Since 1950, the S&P 500 has never had a negative 20-year rolling return.  In fact, its worst return over a 20-year period is +6%.  The average annual return of the S&P 500 since 1950 is 11.1% and if you invested $100,000, based on an 11.1% annual return assumption, you would end up with more than $818,000 after 20 years.

11) Invest Because It’s Easy

Never has investing in the stock market been more accessible and user friendly.  Every day, millions of people manage their investment portfolios right from their phone through mobile apps and user friendly websites.  Investors can fund their portfolios with just a few dollars and buy their first shares.  

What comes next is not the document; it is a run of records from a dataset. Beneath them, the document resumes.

theorem witness_LocalSwitchOnIsEnforced :
    (cabin .storage { state := .off }).Reports 20 3 3 { config := lamp, run := { state := .off } } ∧
    (cabin .storage { state := .off }).cuttable lamp = true ∧
    nextIs (exec (.onReport 20 0 3 (some 100)) (cabin .storage { state := .off }))
      (fun t => relayed [10, 1, 100, 7, 0] t && t.attention[Cause.localOn.index].pending &&
        t.ladder.stack = [{ load := 3, cause := .storage, prior := some 100 }] &&
        record { state := .shed, level := some 100, prior := some 100, owed := some .off, lockout := some 7000 } t) = true ∧
    nextIs (exec (.onReport 20 0 3 (some 1)) (stacked (cabin .governing { state := .shed, prior := some 40, overdue := true })))
      (fun t => relayed [10, 1, 1, 7, 2] t && t.attention[Cause.localOn.index].pending && t.ladder.stack.length = 1 &&
        record { state := .shed, prior := some 40, owed := some .off, lockout := some 7000, overdue := true } t) = true ∧
    nextIs (exec (.onReport 20 0 3 (some 1)) (holding (staged (cabin .governing { state := .off } { lamp with restoreAuto := false }))))
      (fun t => relayed [10, 1, 1, 4, 1] t && t.attention[Cause.localOn.index].pending && t.ladder.stack = [] &&
        t.hold.length = 1 && record { state := .lockout, owed := some .off, lockout := some 7000 } t) = true :=
  ⟨reports _ _, by decide +kernel⟩

theorem witness_OffAndStoppedReportsSettleTheLoad :
    (cabin .governing { state := .on }).Reports 20 3 3 { config := lamp, run := { state := .on } } ∧
    nextIs (exec (.offReport 20 0 3) (cabin .governing { state := .on, level := some 9, answer := some 2 }))
      (fun t => relayed [10, 2, 0, 4, 0] t && record { state := .lockout, lockout := some 7000 } t) = true ∧
    nextIs (exec (.offReport 20 0 3) (cabin .governing { state := .absent, overdue := true }))
      (fun t => relayed [10, 2, 0, 3, 0] t && record { state := .off } t) = true ∧
    nextIs (exec (.stoppedReport 20 0 3) ((cabin .governing { state := .restoring }).setSeq (.restoring 3)))
      (fun t => relayed [10, 4, 0, 3, 0] t && record { state := .off } t && t.ladder.seq = .stagger 3000) = true ∧
    nextIs (exec (.stoppedReport 20 0 3) (cabin .governing { state := .lockout, lockout := some 3, overdue := true }))
      (fun t => relayed [10, 4, 0, 4, 2] t && record { state := .lockout, lockout := some 3, overdue := true } t) = true ∧
    nextIs (exec (.stoppedReport 20 0 3) (staggering (stacked (cabin .governing { state := .winding, level := some 40, prior := some 40, grace := some 8 }))))
      (fun t => relayed [10, 4, 0, 7, 0] t && t.ladder.stack.length = 1 &&
        record { state := .shed, level := some 40, prior := some 40, lockout := some 7000 } t) = true ∧
    nextIs (exec (.offReport 20 0 3) (staggering (stacked (cabin .governing { state := .winding, userOff := true }))))
      (fun t => relayed [10, 2, 0, 4, 0] t && t.ladder.stack = [] &&
        record { state := .lockout, lockout := some 7000 } t) = true :=
  ⟨reports _ _, by decide +kernel⟩

theorem witness_WindingAndFaultReports :
    (cabin .governing { state := .unknown }).Reports 20 3 3 { config := lamp, run := { state := .unknown } } ∧
    nextIs (exec (.windingReport 20 0 3) (cabin .governing { state := .unknown }))
      (fun t => relayed [10, 3, 0, 3, 0] t && record { state := .off } t) = true ∧
    nextIs (exec (.windingReport 20 0 3) (staggering (stacked (cabin .governing { state := .winding, answer := some 2, overdue := true }))))
      (fun t => relayed [10, 3, 0, 6, 2] t && record { state := .winding, overdue := true } t) = true ∧
    nextIs (exec (.faultReport 20 0 3) (staggering (stacked (cabin .governing { state := .shed, prior := some 4, owed := some .off }))))
      (fun t => relayed [10, 5, 0, 3, 0] t && record { state := .off, owed := some .off } t && t.ladder.stack = [] &&
        t.attention[Cause.loadFault.index].pending) = true ∧
    nextIs (exec (.faultReport 20 0 3) ((cabin .governing { state := .restoring, owed := some (.on none 0), answer := some 9 }).setSeq (.restoring 3)))
      (fun t => relayed [10, 5, 0, 3, 0] t && record { state := .off } t && t.ladder.seq = .stagger 3000) = true :=
  ⟨reports _ _, by decide +kernel⟩

/-- A FAULT report of a load with a held request. -/
theorem witness_FaultWithdrawsTheHeldRequest :
    ((holding (cabin .governing { state := .lockout, lockout := some 9 })).heldFor 3).isSome = true ∧
    nextIs (exec (.faultReport 20 0 3) (holding (cabin .governing { state := .lockout, lockout := some 9 }))) (fun t =>
      t.hold = [] && record { state := .off } t && relayed [10, 5, 0, 3, 0] t &&
        (t.ports.replies.map (·.body)).head? = some [0, 5, 12, 13]) = true := by
  decide +kernel

/-- Each report that ends a counted load's draw frees what kept load 4 off, before it is relayed. -/
theorem witness_ReportsReportTheFall :
    (let frees (c : Instr) (body : List Byte) (r r' : Runtime) (c3 : LoadConfig := lamp) : Bool :=
       nextIs (exec c (crampedBy (cabin .governing r c3))) fun t => restores4 t && relayed body t && record r' t
     frees (.stoppedReport 20 0 3) [10, 4, 0, 7, 0] { state := .winding, level := some 40, prior := some 40, grace := some 8 }
         { state := .shed, level := some 40, prior := some 40, lockout := some 7000 } = true ∧
       frees (.offReport 20 0 3) [10, 2, 0, 3, 0] { state := .unknown } { state := .off } = true ∧
       frees (.windingReport 20 0 3) [10, 3, 0, 3, 0] { state := .unknown } { state := .off } = true ∧
       frees (.faultReport 20 0 3) [10, 5, 0, 3, 0] { state := .on } { state := .off } = true) ∧
    (let s := staged (crampedBy (cabin .governing { state := .unknown }))
     s.cuttable lamp = true ∧ s.ladder.seq = .idle ∧ s.ladder.stack.length = 1 ∧
       nextIs (exec (.onReport 20 0 3 none) s) (fun t => relayed [10, 1, 0, 7, 0] t && t.ladder.stack.length = 2) = true) := by
  decide +kernel

/-- Reports of loads with a held request and no nominal draw; the request stays. -/
theorem witness_ReportsOfHeldLoads :
    (let told (c : Instr) (body : List Byte) (r r' : Runtime) : Bool :=
       nextIs (exec c (holding (cabin .governing r { lamp with draw := 0 }))) fun t =>
         relayed body t && t.hold.length = 1 && record r' t
     told (.stoppedReport 20 0 3) [10, 4, 0, 7, 1] { state := .winding } { state := .shed, lockout := some 7000 } = true ∧
       told (.offReport 20 0 3) [10, 2, 0, 4, 1] { state := .on } { state := .lockout, lockout := some 7000 } = true ∧
       told (.windingReport 20 0 3) [10, 3, 0, 3, 1] { state := .absent } { state := .off } = true ∧
       told (.windingReport 20 0 3) [10, 3, 0, 6, 3] { state := .winding, overdue := true }
         { state := .winding, overdue := true } = true) := by
  decide +kernel

/-- Reports in a census: that of a warm restart ends with its last load, and the start-up census when no live
load is UNKNOWN, in BYPASS after a failed store check; otherwise it goes on without the load. -/
theorem witness_ReportsInACensus :
    (let s := surveying [3] (cabin .governing { state := .unknown })
     nextIs (exec (.onReport 20 0 3 none) s) (fun t => t.control.census = none && relayed [10, 1, 0, 5, 0] t) = true ∧
       nextIs (exec (.offReport 20 0 3) (surveying [7, 3] s)) (fun t => t.control.census = some [7]) = true) ∧
    (let s := starting [3] (cabin .governing { state := .unknown })
     nextIs (exec (.offReport 20 0 3) s) (fun t => t.control.mode = .bypass && t.control.phase = none &&
         t.control.census = none && record { state := .off } t) = true ∧
       nextIs (exec (.windingReport 20 0 3) { s with
           control := { s.control with storeValid := true }
           mgmt := { s.mgmt with settings := { s.mgmt.settings with startMode := .governing } } })
         (fun t => t.control.mode = .governing) = true ∧
       nextIs (exec (.faultReport 20 0 3) (starting [3, 4] (s.setSlot 4 { live := some { config := pump, run := { state := .unknown } } })))
         (fun t => t.control.mode = .starting && t.control.census = some [4]) = true ∧
       nextIs (exec (.onReport 20 0 3 (some 9)) (starting [3] (stacked (cabin .governing { state := .shed }))))
         (fun t => t.control.mode = .bypass && t.ladder.stack = []) = true) := by
  decide +kernel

From there, cool features like automatic contributions have made it super simple to keep us on track toward our wealth building goals.

12) Invest to Feel Empowered

Getting started in investing can unlock a curiosity and interest that leaves you feeling empowered.  By taking this crucial step toward building your wealth, you have committed to a journey that will both enlighten and humble you.

Becoming a long-term investor can also serve as a prompt to emphasizing other areas of financial wellness that, over time, will help to ensure that you have built sound financial strategy for you and those you care for.


Investing in the stock market offers many great benefits all of which lead to making you more likely to secure the life and future you want.  

If you are just beginning your investing journey, be patient with yourself and remember that consistency wins out.  If you prioritize the actions shared in this article like utilizing tax-advantaged accounts, investing for the long-term, keeping it simple and remembering the power of compounding, you will be on your way to a brighter financial future.